It may therefore be possible to correlate the amount of proppant delivered,
for each
fracture site (in a particular type of rock formation) with subsequent
production capability.
Thus a preferred amount of proppant for a particular rock formation, and the
characteristics associated with the fracturing may be identified.
In this way it may be possible to control subsequent fracturing processes to
deliver a
amount of proppant to a fracture site which lies in a preferred range.
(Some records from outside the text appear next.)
/-- Settles O46: a run by its effects byte after byte; the one byte by where its address lies. -/
theorem readRunsTakeStatusAndResult : Obligations.ReadRunsTakeStatusAndResult := by
  unfold Obligations.ReadRunsTakeStatusAndResult
  refine ⟨fun _ _ => rfl, fun s run hq hh hl => ?_, fun s run hq hl => ?_, fun _ => mattn_iff,
    fun s a count hq hh => ⟨?_, ?_⟩, fun s count hq hh hl => ?_, latchedFields_eq, fun s hq hh hl => ?_⟩
  · intro p
    have hp : (s.management.beginRead run.start).pointer = p := beginRead_pointer s.management run.start
    have heffects := readMany_effects run.count (s.setManagement (s.management.beginRead run.start))
    obtain ⟨htaken, hmailbox, hfields, hcode, hresult, houtput, hrest⟩ := beginRead_effects heffects
    rw [hp] at hmailbox
    exact ⟨_, exec_statusRead hq hh (hl.imp_left isNew_iff.2), hp ▸ heffects.pointer, htaken, hp ▸ heffects.flag,
      hmailbox, hfields, hcode, hresult, houtput, heffects.monitor, hrest⟩
  · refine congrArg Host.Outcome.next (readRun_apart hq (hl.imp_right fun ⟨hc, hn⟩ => ⟨?_, hn⟩))
    rw [hc]
    rfl
  · refine (exec_statusRead hq hh (.inl rfl)).trans (Eq.symm ?_)
    exact exec_statusRead_continued
      (s := s.setManagement { s.management.newTransfer with pointer := a }) hq hh rfl count
  · refine (exec_statusRead hq hh (.inl rfl)).trans (Eq.symm ?_)
    exact exec_statusRead_continued (s := s.setManagement s.management.newTransfer) hq hh rfl count
  · obtain ⟨htq, hth, htl⟩ := readMany_quiet count s.reading
    refine ⟨State.readMany count s.reading, (State.readMany count s.reading).reading.readTake,
      exec_statusRead_continued hq hh hl count,
      exec_statusRead_continued (htq.trans hq) (hth.trans hh) (htl.trans hl) 1, ?_⟩
    rw [exec_statusRead_continued hq hh hl (count + 1), ← State.reading, readMany_succ_readOut]
  · intro p m
    obtain ⟨hout, hfield, harea⟩ := reading_readTake s
    refine ⟨s.reading.readTake, (s.reading.latchedByte p).1, exec_statusRead_continued hq hh hl 1, hout,
      fun hp => ⟨?_, fun area ha => ?_, fun ha => ?_⟩, fun hp => ⟨?_, fun hf => ?_, fun f hf =>
        ⟨fun he => ?_, fun h1 h2 => ?_⟩⟩⟩
    · rw [hfield, reading_output hp]
      rfl
    · rw [harea, reading_output hp, ha]
      exact ⟨rfl, rfl⟩
    · rw [harea, reading_output hp, ha]
      refine ⟨?_, rfl⟩
      rw [windowByte_output s hp, ← window_output]
      rfl
    · exact harea.trans (latchedByte_below s.reading hp)
    · rw [hfield, latchedByte_single (s := s.reading) hp hf]
      exact ⟨rfl, rfl⟩
    · rw [hfield]
      show (s.reading.latchedByte p).1 = _ ∧ (s.reading.latchedByte p).2.fieldLatch = _
      rw [he, latchedByte_first (s := s.reading) hf]
      exact ⟨rfl, rfl⟩
    · obtain ⟨hkeep, hlatched, hfresh⟩ := latchedByte_later (s := s.reading) hf h1 h2
      have hsame : (s.reading.latchedByte p).2.fieldLatch = s.reading.management.fieldLatch :=
        congrArg Management.fieldLatch hkeep
      exact ⟨hfield.trans hsame, hlatched, hfresh⟩

end Sys2Proof.Machine
end

section
/-! The window byte by byte (R168, R174, R175, R179, Tables 78, 79, 80), and the bytes written into it (R165, R166,
R172). -/

namespace Sys2Proof.Machine

/-! ### The bytes of the window -/

/-- R179: the two bytes of a count. -/
theorem bytes_count16 : (fun v : Nat => [BitVec.ofNat 8 (v / 256), BitVec.ofNat 8 v]) = count16 :=
  funext fun v => (count16_eq v).symm

/-- R179: the four bytes of a word. -/
theorem bytes_be32 : (fun v : Word => [BitVec.ofNat 8 (v.toNat / 16777216), BitVec.ofNat 8 (v.toNat / 65536),
    BitVec.ofNat 8 (v.toNat / 256), BitVec.ofNat 8 v.toNat]) = be32 :=
  funext fun v => (be32_eq v).symm

theorem be16_eq_count16 (v : Half) : be16 v = count16 v.toNat := (be16_eq v).trans (count16_eq v.toNat).symm

/-- R179: a place of the request fields lies in the key field beyond the key. -/
theorem keyPadding_iff (length i : Nat) :
    7 + length ≤ i ∧ i < 31 ↔ 7 ≤ i ∧ length ≤ i - 7 ∧ i - 7 < 24 := by omega

theorem fieldsView_eq (m : Management) : m.fieldsView = (List.range 63).map fun i =>
    if 7 ≤ i ∧ m.keyLength ≤ i - 7 ∧ i - 7 < 24 then 0x00 else m.fields.getD i 0 :=
  List.map_congr_left fun i _ => if_congr (keyPadding_iff m.keyLength i) rfl rfl

/-- Table 79: the constants at the head of the window. -/
theorem identity_bytes : be16 Config.vendorCode = [0x5E, 0x7A] ∧ be16 Config.partCode = [0x41, 0x60] ∧
    Config.revision = 0x01 := by decide

/-- Table 79: the four agents' views. -/
theorem agentViews_eq (view : Agent → List Byte) :
    agents.flatMap view = view 0 ++ view 1 ++ view 2 ++ view 3 := by
  simp only [agents, List.flatMap_cons, List.flatMap_nil, List.append_nil, List.append_assoc]

theorem settingsView_eq (st : Settings) : settingsView st =
    count16 st.defaultLife ++ count16 st.minLife ++ count16 st.maxLife ++ count16 st.derate.code ++
      count16 st.createBurst ++ count16 st.createSpan ++ count16 st.standbyMax ++ count16 st.holdoverMax ++
      count16 st.timeSource.code ++ count16 (st.quota.get 0) ++ count16 (st.quota.get 1) ++
      count16 (st.quota.get 2) ++ count16 (st.quota.get 3) := by
  simp only [settingsView, List.flatMap_cons, List.flatMap_nil, List.append_nil, List.append_assoc]

/-- Table 80: the four places of the holders or of the queue. -/
theorem fourPlaces_eq (place : Nat → List Byte) :
    (List.range 4).flatMap place = place 0 ++ place 1 ++ place 2 ++ place 3 := by
  simp only [List.range_succ, List.range_zero, List.flatMap_append, List.flatMap_cons, List.flatMap_nil,
    List.append_nil, List.nil_append]

/-- Table 79: the STATUS byte of four conditions. -/
def statusOf (ready flag full : Bool) (mailbox : MailboxState) : Byte :=
  byteOf ((if ready then 1 else 0) + (if flag then 2 else 0) + (if full then 4 else 0)) ||| (mailbox.code <<< 4)

theorem statusOf_bits (ready flag full : Bool) (mailbox : MailboxState) :
    (statusOf ready flag full mailbox).getLsbD 0 = ready ∧ (statusOf ready flag full mailbox).getLsbD 1 = flag ∧
    (statusOf ready flag full mailbox).getLsbD 2 = full ∧ (statusOf ready flag full mailbox).getLsbD 3 = false ∧
    (statusOf ready flag full mailbox).toNat / 16 = mailbox.code.toNat := by
  revert ready flag full
  cases mailbox with
  | empty => decide
  | busy => decide
  | done => decide

theorem statusByte_eq (s : State) : s.statusByte =
    statusOf (decide (s.table = .ready)) s.monitor.managementFlag (exhausted s.epochSource) s.management.mailbox := by
  simp only [State.statusByte, statusOf, decide_eq_true_eq]

theorem exhausted_eq (e : Epoch) : exhausted e = decide (e = 0xFFFFFFFF) := by
  rw [Bool.eq_iff_iff, decide_eq_true_eq, exhausted_iff]

/-- A run with its register address sent, and one from where the pointer stands, read the window from there. -/
theorem readRun_reads {s : State} {start : ReadStart} {a : Byte} {count : Nat}
    (hstart : start = .addressed a ∨ start = .standing ∧ s.management.pointer = a) (hq : s.quiet = true)
    (hh : s.held = false) (hk : a.toNat + count ≤ 256) :
    ∃ t : State, exec (.statusRead { start := start, count := count }) s = .next t ∧
      t.management.readOut = (s.window.drop a.toNat).take count := by
  have hreading := (readMany_window (s := s) count hk).out.trans (window_run s hk)
  obtain rfl | ⟨rfl, rfl⟩ := hstart
  · exact ⟨_, exec_statusRead hq hh (.inl rfl), hreading⟩
  · exact ⟨_, exec_statusRead hq hh (.inl rfl), hreading⟩

/-- Settles O47: the window and the output area are the model's lists, written with the two and four bytes of each
field. -/
theorem aByteReadIsTheWindowsByte : Obligations.AByteReadIsTheWindowsByte := by
  unfold Obligations.AByteReadIsTheWindowsByte
  intro two four
  have htwo : two = count16 := bytes_count16
  have hfour : four = be32 := bytes_be32
  clear_value two four
  subst htwo hfour
  refine ⟨fun s a count c ⟨start, hstart, hc⟩ hq hh hk => ?_, fun s => ?_, rfl, rfl, rfl, rfl, fun x => ?_⟩
  · obtain ⟨t, ht, hout⟩ := readRun_reads hstart hq hh hk
    obtain rfl | rfl := hc
    · exact ⟨t, ht, hout⟩
    · exact ⟨t, ht, hout⟩
  · intro view key
    obtain ⟨hready, hflag, hfull, hspare, hhigh⟩ := statusOf_bits (decide (s.table = .ready)) s.monitor.managementFlag
      (exhausted s.epochSource) s.management.mailbox
    rw [← statusByte_eq] at hready hflag hfull hspare hhigh
    refine ⟨window_length s, ?_, hready, hflag, hfull.trans (exhausted_eq _), hspare, hhigh.trans ?_⟩
    · obtain ⟨hvendor, hpart, hrevision⟩ := identity_bytes
      rw [State.window, fieldsView_eq, agentViews_eq, settingsView_eq, hvendor, hpart, hrevision]
      simp only [List.append_assoc]
      rfl
    · cases s.management.mailbox <;> rfl
  · intro holder claim
    have hholder (k : Nat) : holderPlace x.record.holders[k]? = holder k := by
      show _ = (match x.record.holders[k]? with | some h => _ | none => _)
      cases x.record.holders[k]? <;> rfl
    have hclaim (k : Nat) : claimPlace x.record.queue[k]? = claim k := by
      show _ = (match x.record.queue[k]? with | some h => _ | none => _)
      cases x.record.queue[k]? <;> rfl
    rw [summaryBytes, fourPlaces_eq, fourPlaces_eq, be16_eq_count16]
    simp only [hholder, hclaim, List.append_assoc]
    rfl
Many oil/gas wells are located in remote locations. Transporting the amount of
proppant
required for fracturing is a significant cost. If the amount of proppant
required can be
significantly reduced, with no loss in production of the resulting well, this
could represent
a significant saving. The method of the present invention may provide an
indication of
the optimal amount of proppant required and may also allow a process operator
to
ensure that the correct amount of proppant is delivered to each fracture site.
The method may therefore comprise analysing the acoustic data to determine the
relative flow rates of fracture fluid/proppant to each of a plurality of
downwell fracture
sites. The processing of the acoustic data may comprise a comparison of the
intensity
levels of acoustic disturbances in the vicinity of each of a number of
different fracture
sites. The average intensity or acoustic energy in each relevant sensing
portion of fibre
can be used to indicate if one fracture site is performing significantly
differently to
another fracture site, e.g. whether one fracture site is associated with a
significantly
lower or higher acoustic energy than another fracture site. This can be used
to indicate
the relative flows of fracture fluid to the fracture sites.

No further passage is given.